Task to complete: Report each line of the entries below that has the word "freeIndex" in it.

Dataset excerpts:

/-! ### `setDp` -/

section
variable (v : Byte) (st : State)
@[simp] theorem setDp_a : (st.setDp v).a = st.a := rfl
@[simp] theorem setDp_b : (st.setDp v).b = st.b := rfl
@[simp] theorem setDp_dp : (st.setDp v).dp = v := rfl
@[simp] theorem setDp_cc : (st.setDp v).cc = st.cc := rfl
@[simp] theorem setDp_x : (st.setDp v).x = st.x := rfl
@[simp] theorem setDp_y : (st.setDp v).y = st.y := rfl
@[simp] theorem setDp_u : (st.setDp v).u = st.u := rfl
@[simp] theorem setDp_s : (st.setDp v).s = st.s := rfl
@[simp] theorem setDp_pc : (st.setDp v).pc = st.pc := rfl
@[simp] theorem setDp_execState : (st.setDp v).execState = st.execState := rfl
@[simp] theorem setDp_nmiLatch : (st.setDp v).nmiLatch = st.nmiLatch := rfl
@[simp] theorem setDp_firqLine : (st.setDp v).firqLine = st.firqLine := rfl
@[simp] theorem setDp_irqLine : (st.setDp v).irqLine = st.irqLine := rfl
@[simp] theorem setDp_nmiArmed : (st.setDp v).nmiArmed = st.nmiArmed := rfl
@[simp] theorem setDp_lastPc : (st.setDp v).lastPc = st.lastPc := rfl
@[simp] theorem setDp_lastLen : (st.setDp v).lastLen = st.lastLen := rfl
@[simp] theorem setDp_mem : (st.setDp v).mem = st.mem := rfl
@[simp] theorem setDp_attrs : (st.setDp v).attrs = st.attrs := rfl
@[simp] theorem setDp_ioTable : (st.setDp v).ioTable = st.ioTable := rfl
@[simp] theorem setDp_params : (st.setDp v).params = st.params := rfl
@[simp] theorem setDp_ioCalls : (st.setDp v).ioCalls = st.ioCalls := rfl
@[simp] theorem setDp_freeIndex : (st.setDp v).freeIndex = st.freeIndex := rfl
@[simp] theorem setDp_attr (k : Word) : (st.setDp v).attr k = st.attr k := rfl
@[simp] theorem setDp_handler (k : Byte) : (st.setDp v).handler k = st.handler k := rfl
@[simp] theorem setDp_memRead8 (k : Word) : memRead8 k (st.setDp v) = memRead8 k st := rfl
@[simp] theorem setDp_memRead16 (k : Word) : memRead16 k (st.setDp v) = memRead16 k st := rfl
end

/-! ### `setCc` -/

section
variable (v : Byte) (st : State)
@[simp] theorem setCc_a : (st.setCc v).a = st.a := rfl
@[simp] theorem setCc_b : (st.setCc v).b = st.b := rfl
@[simp] theorem setCc_dp : (st.setCc v).dp = st.dp := rfl
@[simp] theorem setCc_cc : (st.setCc v).cc = v := rfl
@[simp] theorem setCc_x : (st.setCc v).x = st.x := rfl
@[simp] theorem setCc_y : (st.setCc v).y = st.y := rfl
@[simp] theorem setCc_u : (st.setCc v).u = st.u := rfl
@[simp] theorem setCc_s : (st.setCc v).s = st.s := rfl
@[simp] theorem setCc_pc : (st.setCc v).pc = st.pc := rfl
@[simp] theorem setCc_execState : (st.setCc v).execState = st.execState := rfl
@[simp] theorem setCc_nmiLatch : (st.setCc v).nmiLatch = st.nmiLatch := rfl
@[simp] theorem setCc_firqLine : (st.setCc v).firqLine = st.firqLine := rfl
@[simp] theorem setCc_irqLine : (st.setCc v).irqLine = st.irqLine := rfl
@[simp] theorem setCc_nmiArmed : (st.setCc v).nmiArmed = st.nmiArmed := rfl
@[simp] theorem setCc_lastPc : (st.setCc v).lastPc = st.lastPc := rfl
@[simp] theorem setCc_lastLen : (st.setCc v).lastLen = st.lastLen := rfl
@[simp] theorem setCc_mem : (st.setCc v).mem = st.mem := rfl
@[simp] theorem setCc_attrs : (st.setCc v).attrs = st.attrs := rfl
@[simp] theorem setCc_ioTable : (st.setCc v).ioTable = st.ioTable := rfl
@[simp] theorem setCc_params : (st.setCc v).params = st.params := rfl
@[simp] theorem setCc_ioCalls : (st.setCc v).ioCalls = st.ioCalls := rfl
@[simp] theorem setCc_freeIndex : (st.setCc v).freeIndex = st.freeIndex := rfl
@[simp] theorem setCc_attr (k : Word) : (st.setCc v).attr k = st.attr k := rfl
@[simp] theorem setCc_handler (k : Byte) : (st.setCc v).handler k = st.handler k := rfl
@[simp] theorem setCc_memRead8 (k : Word) : memRead8 k (st.setCc v) = memRead8 k st := rfl
@[simp] theorem setCc_memRead16 (k : Word) : memRead16 k (st.setCc v) = memRead16 k st := rfl
end

/-! ### `setX` -/

section
variable (v : Word) (st : State)
@[simp] theorem setX_a : (st.setX v).a = st.a := rfl
@[simp] theorem setX_b : (st.setX v).b = st.b := rfl
@[simp] theorem setX_dp : (st.setX v).dp = st.dp := rfl
@[simp] theorem setX_cc : (st.setX v).cc = st.cc := rfl
@[simp] theorem setX_x : (st.setX v).x = v := rfl
@[simp] theorem setX_y : (st.setX v).y = st.y := rfl
@[simp] theorem setX_u : (st.setX v).u = st.u := rfl
@[simp] theorem setX_s : (st.setX v).s = st.s := rfl
@[simp] theorem setX_pc : (st.setX v).pc = st.pc := rfl
@[simp] theorem setX_execState : (st.setX v).execState = st.execState := rfl
@[simp] theorem setX_nmiLatch : (st.setX v).nmiLatch = st.nmiLatch := rfl
@[simp] theorem setX_firqLine : (st.setX v).firqLine = st.firqLine := rfl
@[simp] theorem setX_irqLine : (st.setX v).irqLine = st.irqLine := rfl
@[simp] theorem setX_nmiArmed : (st.setX v).nmiArmed = st.nmiArmed := rfl
@[simp] theorem setX_lastPc : (st.setX v).lastPc = st.lastPc := rfl
@[simp] theorem setX_lastLen : (st.setX v).lastLen = st.lastLen := rfl
@[simp] theorem setX_mem : (st.setX v).mem = st.mem := rfl
@[simp] theorem setX_attrs : (st.setX v).attrs = st.attrs := rfl
@[simp] theorem setX_ioTable : (st.setX v).ioTable = st.ioTable := rfl
@[simp] theorem setX_params : (st.setX v).params = st.params := rfl
@[simp] theorem setX_ioCalls : (st.setX v).ioCalls = st.ioCalls := rfl
@[simp] theorem setX_freeIndex : (st.setX v).freeIndex = st.freeIndex := rfl
@[simp] theorem setX_attr (k : Word) : (st.setX v).attr k = st.attr k := rfl
@[simp] theorem setX_handler (k : Byte) : (st.setX v).handler k = st.handler k := rfl
@[simp] theorem setX_memRead8 (k : Word) : memRead8 k (st.setX v) = memRead8 k st := rfl
@[simp] theorem setX_memRead16 (k : Word) : memRead16 k (st.setX v) = memRead16 k st := rfl
end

Written answer:
@[simp] theorem setDp_freeIndex : (st.setDp v).freeIndex = st.freeIndex := rfl
@[simp] theorem setCc_freeIndex : (st.setCc v).freeIndex = st.freeIndex := rfl
@[simp] theorem setX_freeIndex : (st.setX v).freeIndex = st.freeIndex := rfl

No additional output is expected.